Reproduce exactly, from the data that follows, the line with "exec (.sar f)", the line with "exec (.mulhu f)", and every line that lies between them.

*** Opening of DATA FOR REVIEW ***

-- ==== Sys2Proof/Certificates/Slice0/Obligations.lean ====
section
/-! DEFINITION. What the model is claimed to do, for the provers: each statement formalises rules of spec/, cited in its
docstring. A statement about every state holds of states that no run reaches as well. -/
section
open Sys2Proof Sys2Proof.Machine

/-! ### Scalar results (04_scalar_control_instructions.md R126 to R134) -/

/-- ADD, SUB, AND, OR, XOR and ANDN complete wherever nothing keeps their unit from committing: the result of R128,
modulo 2^64, is in flight for sd and the pipe's latch with L = 1 (R126, R127). The shifts by a register and by an
immediate (R128, R131): only bits [5:0] of the amount count; SAR and SARI divide the signed value, rounding down; ROL
brings the bits shifted out back in. MUL, MULH and MULHU: the low half of the product, the high half of the signed and
of the unsigned product, with L = 3 (R127, R128). -/
def Obligations.ArithmeticAndLogicResults : Prop :=
  (
  ∀ (f : SF) (s : State), s.clear →
    let a := s.regs.src f.sa
    let b := s.regs.src f.sb
    exec (.add f) s = .next (s.returns f 1 (BitVec.ofNat 64 (a.toNat + b.toNat))) ∧
    exec (.sub f) s = .next (s.returns f 1 (BitVec.ofInt 64 ((a.toNat : Int) - b.toNat))) ∧
    (∃ v, exec (.and f) s = .next (s.returns f 1 v) ∧ ∀ i < 64, v.getLsbD i = (a.getLsbD i && b.getLsbD i)) ∧
    (∃ v, exec (.or f) s = .next (s.returns f 1 v) ∧ ∀ i < 64, v.getLsbD i = (a.getLsbD i || b.getLsbD i)) ∧
    (∃ v, exec (.xor f) s = .next (s.returns f 1 v) ∧ ∀ i < 64, v.getLsbD i = (a.getLsbD i != b.getLsbD i)) ∧
    (∃ v, exec (.andn f) s = .next (s.returns f 1 v) ∧ ∀ i < 64, v.getLsbD i = (a.getLsbD i && !b.getLsbD i))) ∧
  (
  ∀ (f : SF) (s : State), s.clear →
    let a := s.regs.src f.sa
    let n := (s.regs.src f.sb).toNat % 64
    let m := f.imm.toNat % 64
    exec (.shl f) s = .next (s.returns f 1 (BitVec.ofNat 64 (a.toNat * 2 ^ n))) ∧
    exec (.shr f) s = .next (s.returns f 1 (BitVec.ofNat 64 (a.toNat / 2 ^ n))) ∧
    exec (.sar f) s = .next (s.returns f 1 (BitVec.ofInt 64 (a.toInt / 2 ^ n))) ∧
    exec (.rol f) s = .next (s.returns f 1 (BitVec.ofNat 64 (a.toNat * 2 ^ n + a.toNat / 2 ^ (64 - n)))) ∧
    exec (.shli f) s = .next (s.returns f 1 (BitVec.ofNat 64 (a.toNat * 2 ^ m))) ∧
    exec (.shri f) s = .next (s.returns f 1 (BitVec.ofNat 64 (a.toNat / 2 ^ m))) ∧
    exec (.sari f) s = .next (s.returns f 1 (BitVec.ofInt 64 (a.toInt / 2 ^ m)))) ∧
  (
  ∀ (f : SF) (s : State), s.clear →
    let a := s.regs.src f.sa
    let b := s.regs.src f.sb
    exec (.mul f) s = .next (s.returns f 3 (BitVec.ofNat 64 (a.toNat * b.toNat))) ∧
    exec (.mulh f) s = .next (s.returns f 3 (BitVec.ofInt 64 (a.toInt * b.toInt / 2 ^ 64))) ∧
    exec (.mulhu f) s = .next (s.returns f 3 (BitVec.ofNat 64 (a.toNat * b.toNat / 2 ^ 64))))

/-- DIV, REM, DIVU and REMU with every corner case of R129, with L = 24 (R127). MIN, MAX, MINU, MAXU, CLZ, CTZ and POPC
(R128). -/
def Obligations.QuotientsExtremesAndBitCounts : Prop :=
  (
  ∀ (f : SF) (s : State), s.clear →
    let a := s.regs.src f.sa
    let b := s.regs.src f.sb
    ∃ q r qu ru : Word,
      exec (.div f) s = .next (s.returns f 24 q) ∧ exec (.rem f) s = .next (s.returns f 24 r) ∧
      exec (.divu f) s = .next (s.returns f 24 qu) ∧ exec (.remu f) s = .next (s.returns f 24 ru) ∧
      (b = 0 → q = 0xFFFFFFFFFFFFFFFF#64 ∧ r = a ∧ qu = 0xFFFFFFFFFFFFFFFF#64 ∧ ru = a) ∧
      (b ≠ 0 → qu.toNat = a.toNat / b.toNat ∧ ru.toNat = a.toNat % b.toNat) ∧
      (a.toInt = -2 ^ 63 → b.toInt = -1 → q.toInt = -2 ^ 63 ∧ r = 0) ∧
      (b ≠ 0 → ¬(a.toInt = -2 ^ 63 ∧ b.toInt = -1) →
        q.toInt = a.toInt.tdiv b.toInt ∧ r.toInt = a.toInt.tmod b.toInt ∧ a.toInt = q.toInt * b.toInt + r.toInt)) ∧
  (
  ∀ (f : SF) (s : State), s.clear →
    let a := s.regs.src f.sa
    let b := s.regs.src f.sb
    exec (.min f) s = .next (s.returns f 1 (BitVec.ofInt 64 (min a.toInt b.toInt))) ∧
    exec (.max f) s = .next (s.returns f 1 (BitVec.ofInt 64 (max a.toInt b.toInt))) ∧
    exec (.minu f) s = .next (s.returns f 1 (BitVec.ofNat 64 (min a.toNat b.toNat))) ∧
    exec (.maxu f) s = .next (s.returns f 1 (BitVec.ofNat 64 (max a.toNat b.toNat))) ∧
    (∃ n ≤ 64, exec (.clz f) s = .next (s.returns f 1 (BitVec.ofNat 64 n)) ∧
      (∀ i < n, a.getLsbD (63 - i) = false) ∧ (n < 64 → a.getLsbD (63 - n) = true)) ∧
    (∃ n ≤ 64, exec (.ctz f) s = .next (s.returns f 1 (BitVec.ofNat 64 n)) ∧
      (∀ i < n, a.getLsbD i = false) ∧ (n < 64 → a.getLsbD n = true)) ∧
    exec (.popc f) s = .next (s.returns f 1 (BitVec.ofNat 64 (((List.range 64).filter (fun i => a.getLsbD i)).length))))
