-- ==== Sys2Proof/Laws/Canon1.lean ====
section
/-! SUPPORT. Every operation keeps the canonical form of the memory, part 1 of 4: one lemma for each definition that answers a
state, in the order in which the definitions build on each other. -/
set_option Elab.async false
namespace Sys2Proof.Machine
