-- ==== Sys2Proof/Laws/Canon2.lean ====
section
/-! SUPPORT. Every operation keeps the canonical form of the memory, part 2 of 4: one lemma for each definition that answers a
state, in the order in which the definitions build on each other. -/
set_option Elab.async false
namespace Sys2Proof.Machine
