-- ==== Sys2Proof/Laws/Canon4.lean ====
section
/-! SUPPORT. Every operation keeps the canonical form of the memory, part 4 of 4: one lemma for each definition that answers a
state, in the order in which the definitions build on each other. -/
set_option Elab.async false
namespace Sys2Proof.Machine
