-- ==== Sys2Proof/Laws/PerInstr.lean ====
section
/-! SUPPORT. What holds of every instruction as syntax: a control transfer is an operation of the S slot
(03_bundle_encoding.md R108, R111). -/
namespace Sys2Proof.Laws

/-- A control transfer has a word, which stands in the S slot. -/
def TransfersAreScalar.Statement (i : Instr) : Prop := i.isTransfer = true → ∃ w, i.slotWord = some (.s, w)
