/-- What arrives has the widths of its fields: a datagram's job word and payload length (R472), a VC2 flit's code and member count
(R457), a training record of 64 bytes (R452), sensors with a projection for each code (R480). -/
theorem test_wf_arrivals :
    (let d : Datagram := ⟨0x5A57, 1, 0, 0, 1, 0, 0, 0, [], 0⟩
     (Instr.launch d).wf = true ∧ (Instr.launch { d with job := 2 ^ 32 }).wf = false ∧ (Instr.kill { d with len := 2 ^ 32 }).wf = false ∧
      (Instr.datagramReorder { d with tag := 2 ^ 128 }).wf = false) ∧
    (let m : ColMsg := ⟨0, 0, 0, 0, 0, 0, 0, 0, 0, 0, 0, 0, 0, 0⟩
     (Instr.ceil m).wf = true ∧ (Instr.ceil { m with code := 64 }).wf = false ∧ (Instr.sync { m with count := 8192 }).wf = false ∧
      (Instr.join { m with t3 := 2 ^ 64 }).wf = false) ∧
    (Instr.trainingRecord 15 ⟨zeros 64⟩).wf = true ∧ (Instr.trainingRecord 15 ⟨zeros 63⟩).wf = false ∧
    (Instr.protectionLimitChange ⟨4800, 0, 0, 0, 0, List.replicate 37 (0, 0)⟩ 0).wf = true ∧
    (Instr.protectionLimitChange ⟨4800, 0, 0, 0, 0, List.replicate 36 (0, 0)⟩ 0).wf = false ∧
    (Instr.protectionLimitChange ⟨4800, 0, 256, 0, 0, List.replicate 37 (0, 0)⟩ 0).wf = false := by decide

/-- Operations that a lookup or the housekeeping core lacks (R112, R151 to R153, R193). -/
theorem test_kinds : (Instr.mrun ⟨false, 0, 0, 1, 0, 0, 0, 0, 0, 0⟩).onKind .lookup = false ∧
    (Instr.vadd ⟨true, 0, 0, 1, 0, 0, 0, 0, 0, 0, 0, 0, 7, 0⟩).onKind .lookup = false ∧
    (Instr.vadd ⟨false, 0, 0, 1, 0, 0, 0, 50, 0, 0, 0, 0, 7, 0⟩).onKind .lookup = false ∧
    (Instr.blend ⟨0, 0, 1, 0, 0, 0, 0, 4⟩).onKind .lookup = false ∧ (Instr.portcfg ⟨0, 0, 1, 0, 0, 0, 0, 0⟩).onKind .house = false := by decide

/-! ### Words written out from the encodings decode to the operations they stand for -/

/-- Scalar words: [63:57] OP, [56:54] PATH, [53] PIPE, [52:48] BEATS, [47] WS, [46:41] DST, [40:35] SA, [34:29] SB, [28:0] IMM
(R96, R97; the codes of 04, 05 and 98). -/
theorem test_decode_scalar :
    decodeWord .s (0b0000001#7 ++ 0b000#3 ++ 0b0#1 ++ 0b00001#5 ++ 0b0#1 ++ 0b000001#6 ++ 0b000001#6 ++ 0b000010#6 ++ 0#29) =
      some (.add ⟨0, 0, 1, 0, 1, 1, 2, 0⟩) ∧
    decodeWord .s 0x4E01020012345678#64 = some (.ldi ⟨0, 0, 1, 0, 1, 0, 0, 0x12345678⟩) ∧
    decodeWord .s 0x50010208000000AB#64 = some (.ldih ⟨0, 0, 1, 0, 1, 1, 0, 0xAB⟩) ∧
    decodeWord .s 0x8801002000000006#64 = some (.loop ⟨0, 0, 1, 0, 0, 4, 0, 6⟩) ∧
    decodeWord .s 0x8A010A0000000003#64 = some (.loopx ⟨0, 0, 1, 0, 5, 0, 0, 3⟩) ∧
    decodeWord .s 0xA0010C2818A30010#64 = some (.ld ⟨0, 0, 1, 0, 6, 5, 0, 0x18A30010⟩) ∧
    decodeWord .s 0xC201000000000023#64 = some (.semwait ⟨0, 0, 1, 0, 0, 0, 0, 0x23⟩) ∧
    decodeWord .s 0xD00116B000000004#64 = some (.fst ⟨0, 0, 1, 0, 0xB, 0x16, 0, 4⟩) ∧
    decodeWord .s 0xD401005000000000#64 = some (.fred ⟨0, 0, 1, 0, 0, 0xA, 0, 0⟩) := by decide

*** Close of DATA FOR REVIEW ***

▶ _SOLUTION TO THE EXERCISE_:
    exec (.sar f) s = .next (s.returns f 1 (BitVec.ofInt 64 (a.toInt / 2 ^ n))) ∧
    exec (.rol f) s = .next (s.returns f 1 (BitVec.ofNat 64 (a.toNat * 2 ^ n + a.toNat / 2 ^ (64 - n)))) ∧
    exec (.shli f) s = .next (s.returns f 1 (BitVec.ofNat 64 (a.toNat * 2 ^ m))) ∧
    exec (.shri f) s = .next (s.returns f 1 (BitVec.ofNat 64 (a.toNat / 2 ^ m))) ∧
    exec (.sari f) s = .next (s.returns f 1 (BitVec.ofInt 64 (a.toInt / 2 ^ m)))) ∧
  (
  ∀ (f : SF) (s : State), s.clear →
    let a := s.regs.src f.sa
    let b := s.regs.src f.sb
    exec (.mul f) s = .next (s.returns f 3 (BitVec.ofNat 64 (a.toNat * b.toNat))) ∧
    exec (.mulh f) s = .next (s.returns f 3 (BitVec.ofInt 64 (a.toInt * b.toInt / 2 ^ 64))) ∧
    exec (.mulhu f) s = .next (s.returns f 3 (BitVec.ofNat 64 (a.toNat * b.toNat / 2 ^ 64))))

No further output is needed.